The other half of the showroom, named “Extraordinary by Nature,” is an experiential setting of an apartment with a living room, dining room, library, wine cellar, and kitchen. Dark hues on the walls—inspired by Danish artist Vilhelm Hammershøi’s color palette—contrast with the pale woodwork. The space is furnished with the best of Danish design: Finn Juhl’s Pelican chair in the living room, Fritz Hansen’s Ro chair by Spanish designer Jaime Hayon next to a deep burgundy Mayor sofa by Arne Jacobsen and Flemming Lassen in the library, and Drop chairs, also by Arne Jacobsen, in the dining room.

In one darkened vaulted corner of the showroom is a four-year-old Douglas fir preserved in resin, displayed on top of a pedestal and illuminated as an antique or a rare specimen would be in a museum. It’s a poetic reminder that those strong, imposing wood planks began as a delicate sapling like this. There is a suggestion of life and growth and change. In a spiritual George Nakashima way—his influential 1981 book, The Soul of a Tree (Kodansha USA), talks about the “divinity in objects that are made of natural materials”—Dinesen’s space solicits respect for trees even as they are cut down and used to build our lives.

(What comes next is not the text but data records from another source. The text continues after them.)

-- ==== Sys2Proof/Laws/Ops.lean ====
section
/-! SUPPORT. What the shared operations can do, each said once: waiting, halting, trap entry, the checks of an access, sending
requests, and Sorrel with nothing parked. -/

namespace Sys2Proof

variable {α : Type}

/-- Reading a map whose values are changed one by one, where the change leaves the default as it is. -/
theorem FMap.get_map (d : α) (m : FMap α) (f : Nat → α → α) (h : ∀ n, f n d = d) (j : Nat) :
    FMap.get d (m.map fun e => (e.1, f e.1 e.2)) j = f j (FMap.get d m j) := by
  induction m with
  | nil => simp [FMap.get, h]
  | cons e m ih =>
    obtain ⟨k, u⟩ := e
    simp only [List.map_cons, FMap.get, ih]
    split_ifs with hk
    · rw [hk]
    · rfl

/-- A key that is listed anew makes no difference among the entries of other keys. -/
theorem FMap.filter_put_ne (m : FMap α) (j : Nat) (v : α) (f : Nat × α → Bool) :
    (m.put j v).filter (fun e => (e.1 != j) && f e) = m.filter fun e => (e.1 != j) && f e := by
  induction m with
  | nil => simp [FMap.put]
  | cons e m ih =>
    obtain ⟨k, u⟩ := e
    unfold FMap.put
    split_ifs with h1 h2
    · simp
    · subst h2; simp
    · simp only [List.filter_cons, ih]

end Sys2Proof

namespace Sys2Proof.Machine

/-- Read after write of a group. -/
theorem State.group_setGroup (s : State) (g h : GroupAt) (x : Group) : (s.setGroup g x).group h = if g = h then x else s.group h := by
  obtain ⟨c, b, i⟩ := g
  obtain ⟨d, e, j⟩ := h
  unfold State.setGroup State.group
  rw [State.block_setBlock]
  by_cases h1 : d = c ∧ e = b
  · obtain ⟨rfl, rfl⟩ := h1
    rw [if_pos ⟨rfl, rfl⟩, Block.group_setGroup]
    by_cases h2 : j = i
    · subst h2; simp
    · simp [h2, Ne.symm h2]
  · rw [if_neg h1, if_neg]
    rintro h
    simp only [GroupAt.mk.injEq] at h
    exact h1 ⟨h.1.symm, h.2.1.symm⟩

/-- A halt asks every core that holds a block of the context to pre-empt it, and asks nothing else. -/
theorem State.core_requestPreempt (s : State) (ctx c : Nat) :
    (s.requestPreempt ctx).core c =
      if (s.core c).holds ctx && !(s.core c).preempt.contains ctx then { s.core c with preempt := (s.core c).preempt ++ [ctx] }
      else s.core c := by
  unfold State.requestPreempt State.core
  exact FMap.get_map _ s.cores (fun _ x => if x.holds ctx && !x.preempt.contains ctx then { x with preempt := x.preempt ++ [ctx] } else x)
    (fun _ => rfl) c

/-- The value that a halt gives CTXERR (R307). -/
theorem State.ctx_halt (s : State) (ctx core slot cause n : Nat) :
    let e : Word := ((s.ctx ctx).ctxerr &&& 0x80000000) ||| 0x40000000 ||| BitVec.ofNat 32 (slot % 32 * 2 ^ 25) |||
      BitVec.ofNat 32 (core % 512 * 2 ^ 16) ||| BitVec.ofNat 32 (cause % 16)
    (s.halt ctx core slot cause).ctx n = if n = ctx then { s.ctx ctx with ctxerr := e } else s.ctx n :=
  FMap.get_put _ s.ctxs n ctx _

/-- The halt of a context (R307) does what `State.halted` says and nothing else. -/
theorem State.halt_halted (s : State) (ctx core slot cause : Nat) : s.halted ctx core slot cause (s.halt ctx core slot cause) := by
  refine ⟨?_, ?_, ?_, rfl, rfl, ?_⟩
  · rw [State.ctx_halt, if_pos rfl]
  · rw [State.ctx_halt, if_pos rfl]
  · intro n hn; rw [State.ctx_halt, if_neg hn]
  · intro c
    have hc : (s.halt ctx core slot cause).core c =
        if (s.core c).holds ctx && !(s.core c).preempt.contains ctx then { s.core c with preempt := (s.core c).preempt ++ [ctx] }
        else s.core c := State.core_requestPreempt _ ctx c
    rw [hc]
    split_ifs with h
    · refine ⟨rfl, fun _ => by simp, fun n hn => by simp [hn]⟩
    · refine ⟨rfl, fun hh => ?_, fun n _ => Iff.rfl⟩
      simpa [hh] using h

/-- Waiting (R49, R204): the issuer records why it waits and its turn is used; nothing else changes. -/
theorem State.await_eq (s : State) (w : Wait) :
    s.await w = .next (s.setSp s.cur { s.sp s.cur with wait := some w, tried := true }) := rfl

/-- Taking a trap ends in one of three ways (R303, R304, R307, R334): the split waits for the handler, the context halts, or the
split enters the handler; in the last two its instruction has issued (R189). -/
theorem State.trap_cases (s : State) (cause : Nat) (info : Word) (lanes : Mask) (ret : DWord) :
    (∃ g sid, s.cur = .split g sid ∧ ((s.group g).split sid).depth = 0 ∧ (s.group g).othersInHandler sid = true ∧
      s.trap cause info lanes ret = s.await .handler) ∨
    (∃ t, (t = s ∨ ∃ g sid, s.cur = .split g sid ∧ t = s.trapping g sid) ∧ s.trap cause info lanes ret = .next (t.haltCur cause)) ∨
    ∃ g sid, s.cur = .split g sid ∧ s.canTrap g sid ∧ s.trap cause info lanes ret =
      .next ((s.trapping g sid).setGroup g
        (((s.trapping g sid).group g).enterTrap sid cause info lanes ret (s.ctx (s.block g.core g.block).ctx).handler)) := by
  unfold State.trap
  split
  · rename_i g sid hc
    by_cases h1 : ((s.group g).split sid).depth = 0 ∧ (s.group g).othersInHandler sid = true
    · exact .inl ⟨g, sid, hc, h1.1, h1.2, by simp only [h1, and_self, if_true]⟩
    · by_cases h2 : 16 ≤ (s.group g).stack.length ∨ (s.ctx (s.block g.core g.block).ctx).handler = 0
      · exact .inr (.inl ⟨_, .inr ⟨g, sid, hc, rfl⟩, by simp only [h1, h2, if_false, if_true]⟩)
      · refine .inr (.inr ⟨g, sid, hc, ⟨fun hd => ?_, by omega, fun hz => h2 (.inr hz)⟩, by simp only [h1, h2, if_false]⟩)
        simpa using fun ho => h1 ⟨hd, ho⟩
  · exact .inr (.inl ⟨s, .inl rfl, rfl⟩)

/-- A split that may trap enters the handler (R303). -/
theorem State.trap_of_canTrap {s : State} {g : GroupAt} {sid : Nat} (hc : s.cur = .split g sid) (h : s.canTrap g sid)
    (cause : Nat) (info : Word) (lanes : Mask) (ret : DWord) :
    s.trap cause info lanes ret = .next ((s.trapping g sid).setGroup g
      (((s.trapping g sid).group g).enterTrap sid cause info lanes ret (s.ctx (s.block g.core g.block).ctx).handler)) := by
  obtain ⟨h1, h2, h3⟩ := h
  unfold State.trap
  simp only [hc]
  rw [if_neg (by rintro ⟨a, b⟩; simp [h1 a] at b), if_neg (by rintro (a | a); omega; exact h3 a)]

/-- The checks of an access stop it in one of three ways, or it goes on (R60, R104, R301, R302): the bounds trap, a scratchpad that is
away, accesses that go before its scratchpad lanes, or none of them. -/
theorem Iss.checked_cases (c : Iss) (s : State) (k : BitVec 5) (rel : Bool) (ts : Targets) (go : Answer) (cls : Nat) (scope : BitVec 2) :
    c.checked s k rel ts go cls scope = s.trap 2 (k.setWidth 32) (ts.mask (· == .bounds)) c.pc ∨
    c.checked s k rel ts go cls scope = c.unready s .operand ∨
    c.checked s k rel ts go cls scope = s.await .operand ∨
    ((∀ t ∈ ts, t.2 ≠ .bounds ∧ t.2 ≠ .away) ∧ c.checked s k rel ts go cls scope = go) := by
  unfold Iss.checked
  by_cases h1 : (ts.any fun t => t.2 == .bounds) = true
  · exact .inl (by rw [if_pos h1])
  rw [if_neg h1]
  by_cases h2 : (ts.any fun t => t.2 == .away) = true
  · exact .inr (.inl (by rw [if_pos h2]))
  rw [if_neg h2]
  have hb : ∀ t ∈ ts, t.2 ≠ .bounds ∧ t.2 ≠ .away := by
    simp only [List.any_eq_true, beq_iff_eq, not_exists, not_and] at h1 h2
    exact fun t ht => ⟨h1 t ht, h2 t ht⟩
  split_ifs
  · exact .inr (.inr (.inl rfl))
  · exact .inr (.inr (.inr ⟨hb, rfl⟩))

/-- The beginning of a turn changes the cores and the count of issues only. -/
theorem State.entered_frame (s : State) (w : Who) (sh : Shape) :
    { s.entered w sh with cores := s.cores, issues := s.issues } = s := by
  unfold State.entered
  split_ifs
  · cases w <;> rfl
  · cases w <;> rfl

/-- The accesses in which the other splits of a group wait do not change as a turn begins (R102). -/
theorem State.waiters_entered (s : State) (v : Who) (sh : Shape) (p : Party) : (s.entered v sh).waiters p v = s.waiters p v := by
  cases v with
  | nobody => unfold State.entered; split_ifs <;> rfl
  | thread c b t =>
    have h : ∀ x y i, ((s.entered (.thread c b t) sh).block x y).group i = (s.block x y).group i := by
      intro x y i
      have h1 : ∀ (th : Thread), ((s.setBlock c b ((s.block c b).setThread t th)).block x y).group i = (s.block x y).group i := by
        intro th
        rw [State.block_setBlock]
        split_ifs with h
        · obtain ⟨rfl, rfl⟩ := h; rfl
        · rfl
      unfold State.entered
      split_ifs
      · exact h1 _
      · refine Eq.trans ?_ (h1 { (s.block c b).thread t with sp := (s.sp (.thread c b t)).taken })
        unfold State.issuing State.block
        simp only [State.core, State.setCore, FMap.get_put]
        split_ifs with hx
        · subst hx; rfl
        · rfl
    unfold State.waiters
    cases p <;> simp only [h]
  | split g sid =>
    have h : ∀ x y i, ((s.entered (.split g sid) sh).block x y).group i = (s.block x y).group i ∨
        (g = ⟨x, y, i⟩ ∧ ∃ u, (((s.entered (.split g sid) sh).block x y).group i).splits = ((s.block x y).group i).splits.put sid u) := by
      intro x y i
      have h1 : ∀ gr, ((s.setGroup g gr).block x y).group i = if g = ⟨x, y, i⟩ then gr else (s.block x y).group i := by
        intro gr
        obtain ⟨c, b, k⟩ := g
        exact State.group_setGroup s ⟨c, b, k⟩ ⟨x, y, i⟩ gr
      unfold State.entered
      split_ifs
      · show ((s.setGroup g _).block x y).group i = _ ∨ _ ∧ ∃ u, (((s.setGroup g _).block x y).group i).splits = _
        rw [h1]
        split_ifs with hg
        · subst hg; exact .inr ⟨rfl, _, rfl⟩
        · exact .inl rfl
      · have h2 : ∀ (t : State) (z : Core), z.act = (t.core g.core).act → ((t.setCore g.core z).block x y).group i = (t.block x y).group i := by
          intro t z hz
          unfold State.block
          rw [State.core_setCore]
          split_ifs with hx
          · subst hx; unfold Core.block; rw [hz]
          · rfl
        have h3 : ((s.issuing (.split g sid) sh).block x y).group i = ((s.setGroup g { (s.group g).setSplit sid (s.issuingSplit g sid sh) with
            b := if (s.group g).last = some sid then (s.group g).b else noLatches, last := some sid }).block x y).group i := h2 _ _ rfl
        rw [h3, h1]
        by_cases hg : g = ⟨x, y, i⟩
        · rw [if_pos hg]; subst hg; exact .inr ⟨rfl, _, rfl⟩
        · rw [if_neg hg]; exact .inl rfl
    unfold State.waiters
    cases p with
    | group x y i =>
      simp only
      obtain h | ⟨hg, u, h⟩ := h x y i
      · rw [h]
      · subst hg
        unfold Group.liveSplits
        rw [h, List.filter_filter, List.filter_filter]
        have hq : (fun e : Nat × Split => (Who.split ⟨x, y, i⟩ sid != .split ⟨x, y, i⟩ e.1) && e.2.live) = fun e => (e.1 != sid) && e.2.live := by
          funext e
          have : (Who.split ⟨x, y, i⟩ sid != .split ⟨x, y, i⟩ e.1) = (e.1 != sid) := by
            rw [Bool.eq_iff_iff, bne_iff_ne, bne_iff_ne]
            exact not_congr ⟨fun h => (Who.split.inj h).2.symm, fun h => h ▸ rfl⟩
          rw [this]
        rw [hq, FMap.filter_put_ne]
    | _ => rfl

/-- What is owed before an instruction does not change as its turn begins (R104). -/
theorem State.acquireOwed_entered (s : State) (w : Who) (sh : Shape) : (s.entered w sh).acquireOwed w = s.acquireOwed w := by
  unfold State.acquireOwed State.waiterOwed
  rw [State.waiters_entered]
  unfold State.entered
  split_ifs <;> cases w <;> rfl

/-- What is owed before an instruction does not change as its turn begins (R104, R108). -/
theorem State.clsOwed_entered (s : State) (w : Who) (sh : Shape) (cls n : Nat) :
    (s.entered w sh).clsOwed w cls n = s.clsOwed w cls n := by
  unfold State.clsOwed State.waiterOwed
  rw [State.waiters_entered]
  unfold State.entered
  split_ifs <;> cases w <;> rfl

/-- The atomics of an issuer that are yet to be performed do not change as its turn begins (R106). -/
theorem State.atomicOwed_entered (s : State) (w : Who) (sh : Shape) : (s.entered w sh).atomicOwed w = s.atomicOwed w := by
  unfold State.entered
  split_ifs <;> cases w <;> rfl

Finn Juhl’s Pelican chairs sit in the living room; Arne Jacobsen’s Drop chairs surround the dining table in the background.

Dinesen used the best of Danish design to accentuate its interiors. The Ro chair by Jaime Hayon sits across from a burgundy Mayor sofa by Arne Jacobsen and Flemming Lassen.

The oak-clad show kitchen is furnished with top-of-the-line appliances. The green marble countertop complements the deep-green walls, spotlit by Artemide ceiling lamps.